Using permutation-based analysis we show that there are a number of regions in the accuracy-speed landscape with either significant over- or under-representation of software tools.

3. Results

We found that author reputation, journal impact, the number of citations, software speed and age are not reliable predictors of software accuracy.

We also found that there is an excess of “slow and inaccurate” software tools across multiple sub-disciplines of bioinformatics. Meanwhile, there is a major discrepancy between the expected and observed number of tools of “middling accuracy and speed”. Specifically, there is apparently a missing cohort of tools that have compromised between speed and accuracy. Based upon this result we hypothesise that there is a strong publication bias that unduly influences the publication and development of bioinformatic software tools.

4. Conclusions

We found many common proxies researchers use to select good software tools, such as journal impact, are poor software quality predictors.

An over-abundance of early-to-publish, slow and inaccurate tools from different fields appears to mask the anticipated software accuracy and speed association.

The under-representation of quality software that trades some accuracy for speed is concerning. The few tools that fit this category include widespread methods BLAST and HMMER2. These may be more difficult to publish due to editorial and reviewer practices. Which leaves an unfortunate gap in the literature upon which future software refinements cannot be constructed.

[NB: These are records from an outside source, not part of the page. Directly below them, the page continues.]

/-- Is a tracker fed by ANGLE frames, whether the shaft moves or rests (Table 03-4)? -/
def State.angleFed (s : State) (n : Nat) : Bool :=
  s.bit (AX_CTL.EN n) && s.bit (AX_CTL.SRCT n) && decide (1 ≤ s.fld (AX_STAT.STATE n) ∧ s.fld (AX_STAT.STATE n) ≤ 3)

/-- 100 µs without a report (R74). -/
def State.srcLostCheck (s : State) (n : Nat) : State :=
  if s.angleFed n && elapsed s.dt (s.axis n).lastReport 300000 then s.srcLost n else s

/-- SRCLOST unresolved for 1 ms (R74). -/
def State.srcLostEnd (s : State) (n : Nat) : State :=
  match (s.axis n).srcLostAt with
  | none => s
  | some t => if s.angleFed n && elapsed s.dt t 3000000 then (s.raise (Flt.AX_LOST n)).axisLost n else s

end Sys2Proof.Machine
end

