-- ==== Sys2Proof/Machine/StrMem.lean ====
section
/-!
DEFINITION. Memory as a strider sees it (chapters 10 and 11): the address classes, loads with forwarding from its own two
store buffers, stores into the buffers and their drains, atomic operations, line maintenance, and device space.
-/

namespace Sys2Proof.Machine

/-- What an access of a strider gives: a value, a wait (the instruction has not completed and is tried again), or a trap with
its cause and TVAL. -/
inductive MemRes where
  | ok (bytes : List Byte)
  | wait
  | trap (cause tval : Nat)
  deriving DecidableEq, Repr

/-- Trap causes (Table 07-13). -/
def Cause.illegal : Nat := 1
def Cause.cxundef : Nat := 2
def Cause.align : Nat := 3
def Cause.access : Nat := 4
def Cause.poison : Nat := 5
def Cause.devErr : Nat := 6
def Cause.fp : Nat := 7
def Cause.divz : Nat := 8
def Cause.loop : Nat := 9
def Cause.ordinal : Nat := 10
def Cause.brk : Nat := 11
def Cause.soft : Nat := 12
def Cause.ucode : Nat := 13

/-- Address classes of a strider (Table 10-1). -/
inductive AClass where
  | cached | uncached
  | own (off : Nat)
  /-- a request port: 0 the CMP's, 1 and 2 those of the DMA engines, with the offset in it -/
  | port (k off : Nat)
  | reg (a : Nat)
  | bad
  deriving DecidableEq, Repr

/-- First address of device space, and of the register window (R320). -/
def devBase : Nat := 0xFFFFFF0000000000
def regWindow : Nat := 0xFFFFFF1000000000

/-- The class of an address (R270, R284, R320, R323, R355). -/
def State.addrClass (s : State) (w : StrId) (a : Nat) : AClass :=
  if a < 2 ^ 41 then
    match s.regionAt a with
    | none => .bad
    | some (_, r) =>
      if !r.shared && r.owner.toNat != basinOf w.pond.val then .bad
      else if r.cache && s.bit (L2_CTL.EN w.pond.val) then .cached
      else .uncached
  else if winP ≤ a ∧ a < winP + pmSize then .own (a - winP)
  else if devBase ≤ a ∧ a < devBase + 0x20 then .port 0 (a - devBase)
  else if devBase + 0x40 ≤ a ∧ a < devBase + 0x60 then .port 1 (a - devBase - 0x40)
  else if devBase + 0x60 ≤ a ∧ a < devBase + 0x80 then .port 2 (a - devBase - 0x60)
  else if regWindow ≤ a ∧ a < regWindow + 2 ^ 24 then .reg (a - regWindow)
  else .bad

/-- The parts of an access at a 64-byte boundary (R191). -/
def accParts (a n : Nat) : List (Nat × Nat) :=
  if a % 64 + n ≤ 64 then [(a, n)]
  else
    let k := 64 - a % 64
    if n ≤ k + 64 then [(a, k), ((a + k) % 2 ^ 64, n - k)]
    else [(a, k), ((a + k) % 2 ^ 64, 64), ((a + k + 64) % 2 ^ 64, n - k - 64)]

/-- The natural alignment of a device-space access (R191), that of its registers for a pair (DEDUCED, assumption 126): the trap of one that
breaks it. -/
def alignTrap (a n : Nat) (dev : Bool) : Option (Nat × Nat) :=
  if devBase ≤ a && dev && a % (min n 8) != 0 then some (Cause.align, a) else none

/-- The trap of one part before it is accessed: its class and permission (R191, R201, R293); `perm` is what pond memory must grant, `dev`
says device space is allowed. -/
def State.partTrap (s : State) (w : StrId) (a n : Nat) (perm : BitVec 4) (dev : Bool) : Option (Nat × Nat) :=
  match s.addrClass w a with
    | .bad => some (Cause.access, a)
    | .own off => if s.pmAllowed w.pond.val w.slot.val off n perm then none else some (Cause.access, a)
    | .port _ _ | .reg _ => if dev then none else some (Cause.access, a)
    | _ => none

/-- The first trap among the parts, lower addresses first. -/
def State.firstTrap (s : State) (w : StrId) (perm : BitVec 4) (dev : Bool) : List (Nat × Nat) → Option (Nat × Nat)
  | [] => none
  | q :: t =>
    match s.partTrap w q.1 q.2 perm dev with
    | some x => some x
    | none => s.firstTrap w perm dev t

/-- The trap of an access that reads nothing: alignment, then its parts (R201). -/
def State.accTrap (s : State) (w : StrId) (a n : Nat) (perm : BitVec 4) (dev : Bool) : Option (Nat × Nat) :=
  match alignTrap a n dev with
  | some x => some x
  | none => s.firstTrap w perm dev (accParts a n)

/-! ### The buffers (R310, R312, R313) -/

/-- The byte an entry holds for an address. -/
def BufEntry.byteAt (e : BufEntry) (a : Nat) : Option Byte :=
  if e.addr ≤ a ∧ a < e.addr + 64 then e.data.getD (a - e.addr) none else none

/-- The newest byte a strider's buffers hold for an address: the combining buffer first, since a store that overlaps it drains
it before entering the store buffer. -/
def StrSt.bufByte (t : StrSt) (a : Nat) : Option Byte :=
  match t.cb.findSome? (fun e => e.byteAt a) with
  | some b => some b
  | none => t.sb.reverse.findSome? (fun e => e.byteAt a)

/-- Does an entry hold bytes of a range? -/
def BufEntry.overlaps (e : BufEntry) (a n : Nat) : Bool := (List.range n).any (fun i => (e.byteAt (a + i)).isSome)

/-- Write bytes over those of an entry. -/
def BufEntry.merge (e : BufEntry) (a : Nat) (b : List Byte) : BufEntry :=
  { e with data := (List.range 64).map (fun i =>
      let k := e.addr + i
      if a ≤ k ∧ k < a + b.length then b[k - a]? else e.data.getD i none) }

/-- A new entry for the line of an address. -/
def newEntry (a : Nat) (b : List Byte) : BufEntry :=
  BufEntry.merge { addr := a / 64 * 64, data := List.replicate 64 none, dev := decide (devBase ≤ a) } a b

/-- The first byte that an entry holds. -/
def BufEntry.first (e : BufEntry) : Nat := e.addr + (e.data.findIdx (·.isSome)) % 64

/-- A pond's stop on its ring. -/
def stopOf (w : StrId) : Fin 17 := Fin.ofNat 17 w.pond.val

/-- A store to a register (R34): narrow ones are rejected, wide ones made as 32-bit writes in order of address. -/
def State.regStore (s : State) (who : Requester) (a : Nat) (b : List Byte) : State :=
  if b.length < 4 then s.narrowWrite a
  else (upTo (b.length / 4)).foldl (fun (s : State) i => s.regWrite who (a + 4 * i) (BitVec.ofNat 32 (leAt b (4 * i) 4))) s

/-- An uncached write to a line that the pond's disabled L2 still holds (R285). -/
def State.staleRisk (s : State) (p line : Nat) : State :=
  if (s.l2 p line).st == .i then s else s.setFld (POND_STAT.STALE_RISK p) 1

/-- Perform an entry of the store buffer (R308): false while it cannot be. -/
def State.performEntry (s : State) (w : StrId) (e : BufEntry) : Bool × State :=
  let p := w.pond.val
  let line := e.addr / 64
  match s.addrClass w e.addr with
  | .own off => (true, s.pmWriteMask w.pond off e.data)
  | .cached =>
    match s.acquire p line true with
    | (true, s) => (true, s.l2Store p line e.data 0 (some w.slot.val))
    | (false, s) => (false, s)
  | .uncached => (s.staleRisk p line).masterWrite (some (stopOf w)) line e.data 0 (basinOf p)
  | .reg r => (true, (byteRuns r e.data).foldl (fun (s : State) q => s.regStore (.strider w) q.1 q.2) s)
  | _ => if e.addr < 2 ^ 41 then s.masterWrite (some (stopOf w)) line e.data 0 (basinOf p) else (true, s)

/-- Perform an entry of the combining buffer (R313): the line leaves every L2 of the basin, or this pond's when shared. -/
def State.performNt (s : State) (w : StrId) (e : BufEntry) : Bool × State :=
  let p := w.pond.val
  let line := e.addr / 64
  match s.addrClass w e.addr with
  | .own off => (true, s.pmWriteMask w.pond off e.data)
  | .cached =>
    if s.coherentIn (basinOf p) line then s.masterWrite none line e.data 0 (basinOf p)
    else if !s.dramTakes e.addr then (false, s)
    else
      let l := s.l2 p line
      let s := s.setL2 p line { l with st := .i }
      if l.st == .m then (true, s.dramWriteFull line (mergeBytes l.data e.data) (poisonAfter true l.poison 0 e.data) (basinOf p))
      else (true, s.dramWrite line e.data 0 (basinOf p))
  | _ => s.performEntry w e

/-- Drain the oldest entry of the store buffer. -/
def State.drainOne (s : State) (w : StrId) : Bool × State :=
  match (s.str w).sb with
  | [] => (true, s)
  | e :: rest =>
    match s.performEntry w e with
    | (true, s) => (true, s.setStr w { s.str w with sb := rest })
    | (false, s) => (false, s)

/-- Drain the store buffer, oldest first; at most `n` entries. -/
def State.drainSb (w : StrId) : Nat → State → Bool × State
  | 0, s => ((s.str w).sb.isEmpty, s)
  | n + 1, s =>
    if (s.str w).sb.isEmpty then (true, s)
    else match s.drainOne w with
      | (true, s) => State.drainSb w n s
      | (false, s) => (false, s)

/-- Drain one entry of the combining buffer. -/
def State.drainNt (s : State) (w : StrId) (i : Nat) : Bool × State :=
  match (s.str w).cb[i]? with
  | none => (true, s)
  | some e =>
    match s.performNt w e with
    | (true, s) => (true, s.setStr w { s.str w with cb := (s.str w).cb.eraseIdx i })
    | (false, s) => (false, s)

/-- Drain the combining buffer. -/
def State.drainCb (w : StrId) : Nat → State → Bool × State
  | 0, s => ((s.str w).cb.isEmpty, s)
  | n + 1, s =>
    if (s.str w).cb.isEmpty then (true, s)
    else match s.drainNt w 0 with
      | (true, s) => State.drainCb w n s
      | (false, s) => (false, s)

/-- Drain the store buffer (Table 11-1). -/
def State.drainStores (s : State) (w : StrId) : Bool × State := State.drainSb w 8 s

/-- Drain both buffers (FENCE.ALL, Table 11-1). -/
def State.drainAll (s : State) (w : StrId) : Bool × State :=
  match s.drainStores w with
  | (true, s) => State.drainCb w 4 s
  | (false, s) => (false, s)

/-- Drain the entries of the combining buffer that hold bytes of a range. -/
def State.drainOver (w : StrId) (a n : Nat) : Nat → State → Bool × State
  | 0, s => (true, s)
  | k + 1, s =>
    match (s.str w).cb.findIdx? (fun e => e.overlaps a n) with
    | none => (true, s)
    | some i =>
      match s.drainNt w i with
      | (true, s) => State.drainOver w a n k s
      | (false, s) => (false, s)

/-- Drain the store buffer, oldest first, until it holds no byte of a range. -/
def State.drainUnder (w : StrId) (a n : Nat) : Nat → State → Bool × State
  | 0, s => (!(s.str w).sb.any (fun e => e.overlaps a n), s)
  | k + 1, s =>
    if !(s.str w).sb.any (fun e => e.overlaps a n) then (true, s)
    else match s.drainOne w with
      | (true, s) => State.drainUnder w a n k s
      | (false, s) => (false, s)

/-- Make room for `n` new entries in the store buffer (R312). -/
def State.roomSb (w : StrId) (n : Nat) : Nat → State → Bool × State
  | 0, s => (decide ((s.str w).sb.length + n ≤ 8), s)
  | k + 1, s =>
    if (s.str w).sb.length + n ≤ 8 then (true, s)
    else match s.drainOne w with
      | (true, s) => State.roomSb w n k s
      | (false, s) => (false, s)

/-- Make room for `n` new entries in the combining buffer (R313): which entry drains is open, and the oldest is taken. -/
def State.roomCb (w : StrId) (n : Nat) : Nat → State → Bool × State
  | 0, s => (decide ((s.str w).cb.length + n ≤ 4), s)
  | k + 1, s =>
    if (s.str w).cb.length + n ≤ 4 then (true, s)
    else match s.drainNt w 0 with
      | (true, s) => State.roomCb w n k s
      | (false, s) => (false, s)

/-- Put bytes of one line into the store buffer: only the youngest entry merges (R312). -/
def StrSt.putSb (t : StrSt) (a : Nat) (b : List Byte) : StrSt :=
  match t.sb.getLast? with
  | some e => if e.addr == a / 64 * 64 then { t with sb := t.sb.dropLast ++ [e.merge a b] } else { t with sb := t.sb ++ [newEntry a b] }
  | none => { t with sb := [newEntry a b] }

/-- Put bytes of one line into the combining buffer: any entry that holds the line merges (R313). -/
def StrSt.putCb (t : StrSt) (a : Nat) (b : List Byte) : StrSt :=
  if t.cb.any (fun e => e.addr == a / 64 * 64) then
    { t with cb := t.cb.map (fun e => if e.addr == a / 64 * 64 then e.merge a b else e) }
  else { t with cb := t.cb ++ [newEntry a b] }

/-! ### Loads -/

/-- Bytes of a register window access (R34): part of a register, one register, or two in order of address. -/
def State.regBytes (s : State) (who : Requester) (a n : Nat) : List Byte × State :=
  let word (s : State) (a : Nat) : List Byte × State :=
    let (v, s) := s.regRead who a
    (leBytes 4 v.toNat, s)
  if n < 4 then
    let (l, s) := word s (a / 4 * 4)
    (slice l (a % 4) n, s)
  else if n = 4 then word s a
  else
    let (l, s) := word s a
    let (h, s) := word s (a + 4)
    let lo := l ++ h
    if n = 8 then (lo, s)
    else
      let (l, s) := word s (a + 8)
      let (h, s) := word s (a + 12)
      (lo ++ l ++ h, s)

5. Future ideas/collaborators needed to further research?

One of the email responses to this study was “like most things that have happened lately, it's either hilarious or depressing, and I can't quite make up my mind which”. This is a sentiment that captures much of how we feel about this study too. We think the results have broad implications for the field of bioinformatics.

From software developers, software users, reviewers and editors, all could benefit from keeping these results in mind when evaluating the impact and likely accuracy of software.

A perceived weakness of the current manuscript, is that we haven’t definitively proven that the under-representation of middling accuracy and speed software is due to a publication bias. We are currently developing different publishing models and attempting to simulate the impact of different scenarios on the software accuracy and speed landscape.

We’re more than happy to hear further ideas about how we can improve the manuscript, results or interpretations and conclusions.

6. Please share a link to your paper


Christopher Massey
over 1 year ago

We’re more than happy to hear further ideas all you can eat near metrotown about how we can improve the manuscript, results or interpretations and conclusions.

hayden bunker
over 1 year ago

Submissions and entries have been made for the success in life. The engagement of the enemy so that all students could write a paper for me for the possibility and its impact for the future times.